The substances ranged from
mercury produced by power plants and industrial chemicals
such as PCBs to the banned insecticides dieldrin and DDT.
Those can cause health problems in humans including nervous
system damage, dampened immune system responses and lowered
reproductive success.
Other than
Crater Lake, Mount Rainier and Olympic parks, scientist
focused on primarily on these six: Sequoia and Kings Canyon
in California, Glacier in Montana, Rocky Mountain in
Colorado, plus Gates of the Arctic, Denali national parks
and Noatak National Preserve in Alaska.
The parks were most affected by contaminants
from nearby or regional sources, scientists said. For
example, concentrations of pesticides were highest in parks
closest to agricultural areas.
The
study released this week was not the first scientific report
to emerge from the Western Airborne Contamination Project,
which was completed last year.
In
May 2006, chemists announced that winter snow falling on
Mount Rainier and other high-elevation parks in the Western
states is contaminated with minute amounts of agricultural
pesticides.
Researchers uncovered a
correlation between regional farm practices and contaminated
snow at Mount Rainier and three national parks in California
and Montana.
When scientists
initiated the study, they believed airborne contaminants
tainting Western national parks came from Europe and Asia
and traveled across the Pacific Ocean before settling in the
parks. But by tracking the pollutants to their sources, they
found that results contradicted their hypotheses and that
regional sources contribute more to park pollution than
so-called trans-Pacific pollution does.
At Mount Rainier, scientists found higher
concentrations of pollutants and mercury in vegetation than
in other parks. Scientists also discovered high levels of
flame retardants in one of two lakes sampled there. The
concentrations of mercury found in both lakes were higher
than scientists believe is healthy for birds, such as
kingfishers. Also, mercury levels found in some fish were
too high for people to safely eat them.
EPA senior researcher Dixon Landers says
Yosemite National Park and Crater Lake National Park both
tested very high.
Landers says
researchers found chemicals in the plants and air around
Crater Lake.
"We are seeing
concentrations here that are elevated above the average, you
might say, of the parks we've looked at.
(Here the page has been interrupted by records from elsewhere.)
-- ==== Sys2Proof/Proofs/Construction.lean ====
section
/-! SUPPORT. What legal parameters say, and the invariant of the state that construction makes from them
(00_scope R9, 10_state R33). -/
namespace Sys2Proof

/-- The bounds of 00_scope R9 and D12, one conjunct per parameter. -/
theorem Params.legal_iff (p : Params) :
    p.legal = true ↔
      p.initBc ≤ p.seq.length ∧ 1 ≤ p.nViews ∧ p.posW ≤ 64 ∧ 8 * p.seq.length < 2 ^ p.posW := by
  simp [Params.legal, and_assoc]

theorem Params.default_legal : Params.default.legal = true := by decide

end Sys2Proof

namespace Sys2Proof.Machine

theorem Memory.ofBytes_wf (bs : List Byte) : (Memory.ofBytes bs).wf = true :=
  Memory.ofBytesFrom_wf bs 0

theorem Memory.ofBytes_address_lt (bs : List Byte) : ∀ c ∈ Memory.ofBytes bs, c.1 < bs.length := by
  intro c hc
  have h := (Memory.ofBytesFrom_addresses bs 0 c hc).2
  rwa [Nat.zero_add] at h

/-- Every instance starts at bit 0 of the byte at `INIT_BC` (10_state R33). -/
theorem State.eq_of_mem_boot_bitpos {p : Params} {b : Nat} (h : b ∈ (State.boot p).bitpos) :
    b = 8 * p.initBc :=
  List.eq_of_mem_replicate h

@[simp] theorem State.boot_bitpos_length (p : Params) : (State.boot p).bitpos.length = p.nViews :=
  List.length_replicate

theorem State.boot_inv {p : Params} (h : p.legal = true) : (State.boot p).Inv := by
  obtain ⟨hbc, hviews, hposW, hlen⟩ := p.legal_iff.mp h
  have hbitpos : ∀ b ∈ (State.boot p).bitpos, b ≤ 8 * p.seq.length := by
    intro b hb
    rw [State.eq_of_mem_boot_bitpos hb]
    exact Nat.mul_le_mul_left 8 hbc
  have hfits : 8 * p.seq.length < 2 ^ 64 := hlen.trans_le (Nat.pow_le_pow_right (by decide) hposW)
  have hport : 0 < (State.boot p).bitpos.length := by
    rw [State.boot_bitpos_length]
    exact hviews
  exact ⟨Memory.ofBytes_wf p.seq, Memory.ofBytes_address_lt p.seq, hbc, hbitpos, hfits, hport⟩

/-- Settles O36: each clause of the invariant from the bound of 00_scope R9 it rests on; the parameters of
`State.reset` are legal. -/
theorem invariantHoldsAtBoot : Obligations.InvariantHoldsAtBoot :=
  ⟨fun _ h => State.boot_inv h, State.boot_inv Params.default_legal⟩

end Sys2Proof.Machine
end

/-! SUPPORT. What a command, a byte-store operation and a step can do to the two cursors (10_state R20 to R23), and
the claims that follow from it. -/
namespace Sys2Proof.Machine

/-! ## Construction -/

/-- The byte-read port gives exactly the caller's bytes (20_memory R50). -/
theorem Memory.memRead_ofBytes (bs : List Byte) (i : Nat) :
    Sequence.memRead ⟨bs.length, Memory.ofBytes bs⟩ i = bs[i]? := by
  rcases Nat.lt_or_ge i bs.length with hi | hi
  · have hread : (Memory.ofBytes bs).read i = bs.getD i unlistedByte := by
      simpa only [Nat.zero_add, Memory.ofBytes] using Memory.read_ofBytesFrom bs 0 i
    rw [Sequence.memRead_of_lt hi]
    simp [hread, hi]
  · rw [Sequence.memRead_of_le hi, List.getElem?_eq_none hi]

/-- Settles O1: every field is the value construction writes, and the memory reads back the caller's bytes. -/
theorem bootHoldsTheAttachValues : Obligations.BootHoldsTheAttachValues :=
  ⟨fun p => ⟨rfl, rfl, rfl, rfl, Memory.memRead_ofBytes p.seq, rfl, rfl⟩, rfl, rfl⟩

/-! ## Commands -/

theorem widthOutside_eq_false {w a b : Nat} : widthOutside w a b = false ↔ a ≤ w ∧ w ≤ b := by
  simp [widthOutside]

/-- An extraction that completes stops behind its field (40_datapath R81). -/
theorem extract_stop_eq {q : Sequence} {start n stop : Nat} {raw : Word}
    (h : (extract q start n).field = some (stop, raw)) : stop = start + n := by
  simp only [extract] at h
  split at h
  · cases h
  · cases h; rfl

/-- An extraction completes only for a field inside the sequence (40_datapath R86). -/
theorem extract_field_le_end {q : Sequence} {start n : Nat} (hn : 1 ≤ n) (hn64 : n ≤ 64)
    (h : (extract q start n).field ≠ none) : start + n ≤ 8 * q.len := by
  have raises : (extractLoop q n n (Datapath.start q start)).raised = true → (extract q start n).field = none :=
    fun hr => if_pos hr
  rcases Datapath.start_cases q start n hn with ⟨hp, hdone⟩ | hov
  · rcases extractLoop_cases hn64 n _ hp (by omega) (by omega) with ⟨hend, hall, -⟩ | hov
    · have := hend.position
      have := hend.offset
      have := hend.inside
      omega
    · exact absurd (raises hov.stopped) h
  · have hstop : ∀ fuel, extractLoop q n fuel (Datapath.start q start) = Datapath.start q start := by
      intro fuel
      cases fuel with
      | zero => rfl
      | succ k => exact if_pos (by simp [hov.stopped])
    exact absurd (raises (by rw [hstop]; exact hov.stopped)) h

/-- A relative read answers and changes nothing else, or commits the end of a field inside the sequence. -/
theorem relativeRead_answers_or_commits {w a b : Nat} {conv : Word → Nat → Word} {s t : State} (hb : b ≤ 64)
    (h : relativeRead w a b conv s = .next t) : ∃ p, s.bitpos[s.port]? = some p ∧
      ((∃ st r rs, t = s.respond st r rs) ∨
       (1 ≤ w ∧ p + w ≤ 8 * s.seq.len ∧ ∃ r rs, t = (s.commit (p + w)).respond .ok r rs)) := by
  obtain ⟨p, hp, ⟨-, ht⟩ | ⟨-, -, ht⟩ | ⟨-, -, -, ht⟩ | ⟨hw, h0, stop, raw, hf, ht⟩⟩ := relativeRead_next h
  · exact ⟨p, hp, .inl ⟨_, _, _, ht⟩⟩
  · exact ⟨p, hp, .inl ⟨_, _, _, ht⟩⟩
  · exact ⟨p, hp, .inl ⟨_, _, _, ht⟩⟩
  · have hpos : 1 ≤ w := Nat.one_le_iff_ne_zero.mpr h0
    have hend := extract_field_le_end hpos ((widthOutside_eq_false.mp hw).2.trans hb)
      (Option.ne_none_iff_exists'.mpr ⟨_, hf⟩)
    rw [extract_stop_eq hf] at ht
    exact ⟨p, hp, .inr ⟨hpos, hend, _, _, ht⟩⟩

/-- An absolute read answers and changes nothing else (40_datapath R92). -/
theorem absoluteRead_answers {w a b : Nat} {conv : Word → Nat → Word} {s t : State}
    (h : absoluteRead w a b conv s = .next t) :
    ∃ p, s.bitpos[s.port]? = some p ∧ ∃ st r rs, t = s.respond st r rs := by
  obtain ⟨p, hp, ⟨-, ht⟩ | ⟨-, -, ht⟩ | ⟨-, _, _, -, ht⟩⟩ := absoluteRead_next h <;> exact ⟨p, hp, _, _, _, ht⟩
I certainly do hope
this information will influence decision-makers," Landers
said.
Landers says current research
shows a correlation between pesticides used on a nearby
farms and pesticides found in National Park air and water.
The study also found contaminated fish in
national park lakes, though they didn't test the water in
Crater Lake.
University of
Washington atmospheric researcher Daniel Jaffe said
scientists previously thought banning substances like DDT
and dieldrin would lessen the persistence of chemicals in
the environment.
"We replaced them
with pesticides with much shorter lifetimes in the
environment," Jaffe said. "But in places like the Central
Valley of California, we are applying many, many tons of
these every year... We now know they can move substantial
distances."
A parks advocacy group
called the federal report "a wake-up call" that should
mobilize Congress to take a tougher stance on air pollution.
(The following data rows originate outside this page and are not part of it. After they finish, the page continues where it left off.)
-- ==== Sys2Proof/Config.lean ====
section
/-! DEFINITION. The construction parameters of one decoder instance (R6 to R11), the groups of the frame
(R78) and the free values, which the spec leaves unspecified (R84, R243, U2). -/

namespace Sys2Proof

/-- The reading of the `sos` scan when no edge is positive (R10, D6, U3). -/
inductive SosScan where
  /-- the least index of the greatest edge, whatever its sign (the default) -/
  | argmax
  /-- the running maximum starts at the constant 0, at index 0 -/
  | zeroInit
  /-- `sos` keeps its value when no edge is positive -/
  | hold
deriving DecidableEq, Repr

/-- What an Invalid symbol in the frame window does (R10, R165, D12, U8). -/
inductive InvalidPolicy where
  /-- it rejects the frame with `ferr = 3` (the default) -/
  | reject
  /-- its value 3 enters the weighted sums -/
  | literal
deriving DecidableEq, Repr

/-- The parameters fixed when an instance is built (R6 to R10). No step changes them (R9). -/
structure Params where
  /-- `SUBSEC`, ticks per second (R6) -/
  subsec : Nat
  /-- `HISTORY`, seconds of raw samples retained (R7) -/
  history : Nat
  /-- `SYMBOLS`, capacity of the symbol ring (R8) -/
  symbols : Nat
  /-- `FORCE_TSS`, the forcing threshold (R10, R126, D8) -/
  forceTss : Nat
  /-- `HEALTH_PCT_THR` (R10, R198, D18) -/
  healthPctThr : Nat
  /-- `REF_BUCKET` (R10, R199, D19) -/
  refBucket : Nat
  /-- `INVALID_POLICY` (R10, R165, D12) -/
  invalidPolicy : InvalidPolicy
  /-- `SOS_SCAN` (R10, R124, D6) -/
  sosScan : SosScan
  /-- `UT1_RELAX`, of the companion calendar engine (R10, R215) -/
  ut1Relax : Nat
deriving DecidableEq, Repr

namespace Params

/-- The defaults of R6 to R10: `CWWVB-S50-Y61-H40` (R1). -/
def default : Params where
  subsec := 50
  history := 40
  symbols := 61
  forceTss := 50
  healthPctThr := 97
  refBucket := 0
  invalidPolicy := .reject
  sosScan := .argmax
  ut1Relax := 10

/-- `BUFFER = SUBSEC × HISTORY`, capacity of the raw window (R7). -/
def buffer (p : Params) : Nat := p.subsec * p.history

/-- `HEALTH_MAX = SYMBOLS × SUBSEC` (R11). -/
def healthMax (p : Params) : Nat := p.symbols * p.subsec

/-- The bounds of R6, R7, R8: what a configuration of this block satisfies. -/
abbrev Legal (p : Params) : Prop :=
  2 ≤ p.subsec ∧ p.subsec ≤ 255 ∧ 1 ≤ p.history ∧ p.buffer ≤ 4096 ∧ 61 ≤ p.symbols ∧ p.symbols ≤ 4096

end Params

namespace Config

/-- The ten BCD digit groups and the four other weighted sums of the frame (R78). -/
inductive Group where
  | minTens | minUnits | hourTens | hourUnits | dayHundreds | dayTens | dayUnits
  | ut1Mag | yearTens | yearUnits | ut1Sign | leapYear | leapSecond | dst
deriving DecidableEq, Repr

/-- FREE VALUE (R84, R243, U2): `q_data` of a command that faulted or found the block halted. -/
opaque freeData : Nat → Word

/-- FREE VALUE (R243, U2): `ev_second` of a command that faulted or found the block halted. -/
opaque freeSecond : Nat → Bool

/-- FREE VALUE (R243, U2): `ev_symbol` of a command that faulted or found the block halted. -/
opaque freeSymbol : Nat → Symbol

/-- FREE VALUE (R243, U2): `ev_frame` of a command that faulted or found the block halted. -/
opaque freeFrame : Nat → Bool

end Config

end Sys2Proof
end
"We can take steps to reduce mercury
emissions from power plants, steps to reduce carbon dioxide
emissions that cause global warming," said Will Hammerquist
with the National Parks Conservation Association.
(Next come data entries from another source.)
-- ==== Sys2Proof/Machine/Operands.lean ====
section
/-! DEFINITION. Operands and responses: the extensions of R84, and the index operand with its bound (R53, R82, R241). -/

namespace Sys2Proof.Machine

/-- `zext_32(v)` (R12, R84). -/
def zext (v : Nat) : Word := BitVec.ofNat 32 v

/-- `sext_32(v)`: two's complement (R12, R84). -/
def sext (v : Int) : Word := BitVec.ofInt 32 v

/-- An element of an array addressed by an index operand; `none` is BoundsFault (R53). -/
def indexed (cap : Nat) (i : BitVec 12) (value : Nat → Word) : Option Word :=
  if i.toNat < cap then some (value i.toNat) else none

/-- Answer a format I command: with the element, or with BoundsFault when the index is out of range (R241). -/
def State.answerIndexed (s : State) (v : Option Word) : State :=
  match v with
  | some v => s.answer v
  | none => s.takeFault .Q .bounds

end Sys2Proof.Machine
end

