-- ==== Sys2Proof/Machine/Validator.lean ====
section
/-! DEFINITION. The Frame Validator and BCD Decoder, FDECODE (R160 to R174). -/

namespace Sys2Proof.Machine

/-! ## The frame layout -/

/-- "an explicit ordered list of (symbol-position, bit-weight) groups per field" (R166), with the positions
and weights of the table of R78. -/
def layout : Config.Group → List (Nat × Nat)
  | .minTens => [(1, 4), (2, 2), (3, 1)]
  | .minUnits => [(5, 8), (6, 4), (7, 2), (8, 1)]
  | .hourTens => [(12, 2), (13, 1)]
  | .hourUnits => [(15, 8), (16, 4), (17, 2), (18, 1)]
  | .dayHundreds => [(22, 2), (23, 1)]
  | .dayTens => [(25, 8), (26, 4), (27, 2), (28, 1)]
  | .dayUnits => [(30, 8), (31, 4), (32, 2), (33, 1)]
  | .ut1Mag => [(40, 8), (41, 4), (42, 2), (43, 1)]
  | .yearTens => [(45, 8), (46, 4), (47, 2), (48, 1)]
  | .yearUnits => [(50, 8), (51, 4), (52, 2), (53, 1)]
  | .ut1Sign => [(36, 4), (37, 2), (38, 1)]
  | .leapYear => [(55, 1)]
  | .leapSecond => [(56, 1)]
  | .dst => [(57, 2), (58, 1)]

/-- The groups subject to the "above 9" test, in the order of R161. -/
def digitGroups : List Config.Group :=
  [.minTens, .minUnits, .hourTens, .hourUnits, .dayHundreds, .dayTens, .dayUnits, .ut1Mag, .yearTens,
   .yearUnits]

/-- "position 0 and every position ≡9 (mod 10) must be Mark" (R77). -/
def isMarkPosition (pos : Nat) : Bool := pos == 0 || pos % 10 == 9

/-- The must-be-zero set of R77. -/
def zeroPositions : List Nat := [4, 10, 11, 14, 20, 21, 24, 34, 35, 44, 54]

/-! ## The decode -/

/-- What FDECODE returns: a result code and, "only when `err = 0`", a record (R161, R174). -/
inductive FrameResult where
  | rejected (e : FrameError)
  | decoded (r : CalRecord)
deriving DecidableEq, Repr

/-- The window: position `pos` is `SAT(SYMBOLS − 60 + pos)` (R160). -/
def frameWindow (p : Params) (sring : Ring) : List Symbol :=
  (List.range 60).map fun pos => sring.symbolAt (p.symbols - 60 + pos)

/-- The symbol at a frame position. -/
def symAt (w : List Symbol) (pos : Nat) : Symbol := w.getD pos 0

/-- The marker check (R163). -/
def marksRight (w : List Symbol) : Bool :=
  (List.range 60).all fun pos => (symAt w pos == symMark) == isMarkPosition pos

/-- The zero check (R164). -/
def zerosRight (w : List Symbol) : Bool := zeroPositions.all fun pos => symAt w pos == symZero

/-- An Invalid symbol stands somewhere in the window (R165). -/
def hasInvalid (w : List Symbol) : Bool := (List.range 60).any fun pos => symAt w pos == symInvalid

/-- "a weighted sum of symbol values" over a list of (position, weight) (R76, R166). -/
def weightedSum (w : List Symbol) (group : List (Nat × Nat)) : Nat :=
  (group.map fun pw => pw.2 * (symAt w pw.1).toNat).sum

/-- The value of a group of the frame layout (R166). -/
def groupValue (w : List Symbol) (g : Config.Group) : Nat := weightedSum w (layout g)

/-- "any single BCD digit group summing above 9 flags a decode error for the whole minute" (R167). -/
def digitOverflow (w : List Symbol) : Bool := digitGroups.any fun g => 9 < groupValue w g

/-- The UT1 offset: sign code 5 positive, 2 negative, any other a decode error (R75, R168). -/
def ut1Offset (w : List Symbol) : Option Int :=
  if groupValue w .ut1Sign = 5 then some (groupValue w .ut1Mag : Int)
  else if groupValue w .ut1Sign = 2 then some (-(groupValue w .ut1Mag : Int))
  else none

/-- The record of a window that passed every check (R161, R169). -/
def buildRecord (w : List Symbol) (ut1 : Int) : CalRecord where
  year := 10 * groupValue w .yearTens + groupValue w .yearUnits
  yday := 100 * groupValue w .dayHundreds + 10 * groupValue w .dayTens + groupValue w .dayUnits
  hour := 10 * groupValue w .hourTens + groupValue w .hourUnits
  minute := 10 * groupValue w .minTens + groupValue w .minUnits
  second := 0
  ly := groupValue w .leapYear
  ls := groupValue w .leapSecond
  dst := groupValue w .dst
  ut1 := ut1

/-- The decode of a window of 60 symbols, the checks in the order of R161 and R170. -/
def decodeWindow (policy : InvalidPolicy) (w : List Symbol) : FrameResult :=
  if !marksRight w then .rejected .marks
  else if !zerosRight w then .rejected .zeros
  else if policy == .reject && hasInvalid w then .rejected .invalid
  else if digitOverflow w then .rejected .digit
  else
    match ut1Offset w with
    | none => .rejected .sign
    | some ut1 => .decoded (buildRecord w ut1)

/-- FDECODE: the decode of the 60 newest symbols (R161). It writes no state. -/
def fdecode (p : Params) (sring : Ring) : FrameResult := decodeWindow p.invalidPolicy (frameWindow p sring)

end Sys2Proof.Machine
end

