-- ==== Sys2Proof/Machine/Tracker.lean ====
section
/-! DEFINITION. The Phase Tracker's one operation, the seven steps of TICK on the block (R121 to R129, R147, R175,
R176). -/

namespace Sys2Proof.Machine

/-- The events a port P step puts out (R250). -/
structure Events where
  second : Bool
  symbol : Symbol
  frame : Bool
deriving DecidableEq, Repr

/-- Step 2: "+1 if a sample turned on (new=1,evicted=0), −1 if it turned off (new=0,evicted=1); unchanged
otherwise" (R122). -/
def adjustCount (sample evicted : Bool) (c : Nat) : Nat :=
  if sample && !evicted then c + 1 else if !sample && evicted then c - 1 else c

/-- Steps 1 and 2: the counts after the sample is inserted; the bucket is the entry value of `subsec` (R122). -/
def nextCounts (sample : Bool) (b : Block) : List Nat :=
  b.counts.set b.subsec (adjustCount sample (b.raw.bput sample).1 (b.counts.getD b.subsec 0))

/-- `counts[i+1 mod SUBSEC] − counts[i]` (R123). -/
def edgeAt (p : Params) (counts : List Nat) (i : Nat) : Int :=
  (counts.getD ((i + 1) % p.subsec) 0 : Int) - (counts.getD i 0 : Int)

/-- Step 3: "Recompute `edges[subsec]`" from the updated counts, and no other element (R123). -/
def nextEdges (p : Params) (sample : Bool) (b : Block) : List Int :=
  b.edges.set b.subsec (edgeAt p (nextCounts sample b) b.subsec)

/-- Scan in ascending index: an element replaces the running maximum only if strictly greater (R124). -/
def scanFrom (bestI : Nat) (bestV : Int) (i : Nat) : List Int → Nat
  | [] => bestI
  | e :: es => if bestV < e then scanFrom i e (i + 1) es else scanFrom bestI bestV (i + 1) es

/-- "the least index of the greatest element whatever its sign" (R124). -/
def leastArgmax : List Int → Nat
  | [] => 0
  | e :: es => scanFrom 0 e 1 es

/-- Step 4: the new `sos`, under the reading `SOS_SCAN` of the case that no edge is positive (R124, D6, U3). -/
def nextSos (p : Params) (edges : List Int) (sos : Nat) : Nat :=
  match p.sosScan with
  | .argmax => (leastArgmax edges + 1) % p.subsec
  | .zeroInit => (scanFrom 0 0 0 edges + 1) % p.subsec
  | .hold => if edges.any (0 < ·) then (leastArgmax edges + 1) % p.subsec else sos

/-- Steps 1 to 5 and the sample counter (R122 to R125, R129). -/
def track (p : Params) (sample : Bool) (b : Block) : Block :=
  { b with
    raw := (b.raw.bput sample).2
    counts := nextCounts sample b
    edges := nextEdges p sample b
    sos := nextSos p (nextEdges p sample b) b.sos
    subsec := (b.subsec + 1) % p.subsec
    seq := b.seq + 1 }

/-- Step 6 on the block that steps 1 to 5 left, with the `sos` of entry (R126). -/
def boundaryOf (p : Params) (prevSos : Nat) (b : Block) : Bool := declares p b.tss b.subsec b.sos prevSos

/-- Step 7 without a boundary: "Otherwise increment `tss`" (R127, R129). -/
def passSecond (b : Block) : Block := { b with tss := b.tss + 1, newSecond := false }

/-- Step 7 on a boundary, up to the symbol latch: classify, push, update the rolling total on the slot the head named
before the push (R127, R128, R147, R40). -/
def closeSecond (p : Params) (b : Block) : Block :=
  { b with
    tss := 0
    newSecond := true
    sring := (b.sring.sput (classify p b.raw).sym).2
    health := b.health + (classify p b.raw).score - b.healthHistory.getD b.sring.slot 0
    healthHistory := b.healthHistory.set b.sring.slot (classify p b.raw).score
    lastSym := (classify p b.raw).sym }

/-- Latch the outcome of a decode attempt made inside a TICK: on success the record, `rec_valid`, `frames` and
`ferr = 0`; on failure `ferr` and nothing else (R175, R176). -/
def latchFrame (res : FrameResult) (b : Block) : Block :=
  match res with
  | .decoded r => { b with ferr := none, record := r, recValid := true, frames := b.frames + 1 }
  | .rejected e => { b with ferr := some e }

/-- `ev_frame` of a decode attempt (R250). -/
def frameLatched : FrameResult → Bool
  | .decoded _ => true
  | .rejected _ => false

/-- The rest of a boundary: when the symbol pushed is a Mark, the decode attempt, "after the push" (R162). -/
def attemptFrame (p : Params) (b : Block) : Block × Events :=
  if b.lastSym = symMark then
    (latchFrame (fdecode p b.sring) b, ⟨true, b.lastSym, frameLatched (fdecode p b.sring)⟩)
  else (b, ⟨true, b.lastSym, false⟩)

/-- TICK `s` on the block, as one atomic step (R121): the block after it and the events it puts out. -/
def tick (p : Params) (sample : Bool) (b : Block) : Block × Events :=
  if boundaryOf p b.sos (track p sample b) then attemptFrame p (closeSecond p (track p sample b))
  else (passSecond (track p sample b), ⟨false, b.lastSym, false⟩)

/-- A run of TICKs, the oldest sample first. -/
def tickAll (p : Params) (samples : List Bool) (b : Block) : Block :=
  samples.foldl (fun b sample => (tick p sample b).1) b

end Sys2Proof.Machine
end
The $6 million study is the most
comprehensive to date on the distribution and concentration
of contaminants outside developed areas, according to
Landers.
Release of the study, which
was coordinated by the National Park Service, came after a
delay of several months. Park Service spokeswoman Colleen
Flanagan said the delay was caused by the time needed to
analyze the vast volumes of data collected between 2002 and
2007.
The study also included
researchers from the U.S. Geological Survey and the U.S.
Forest Service.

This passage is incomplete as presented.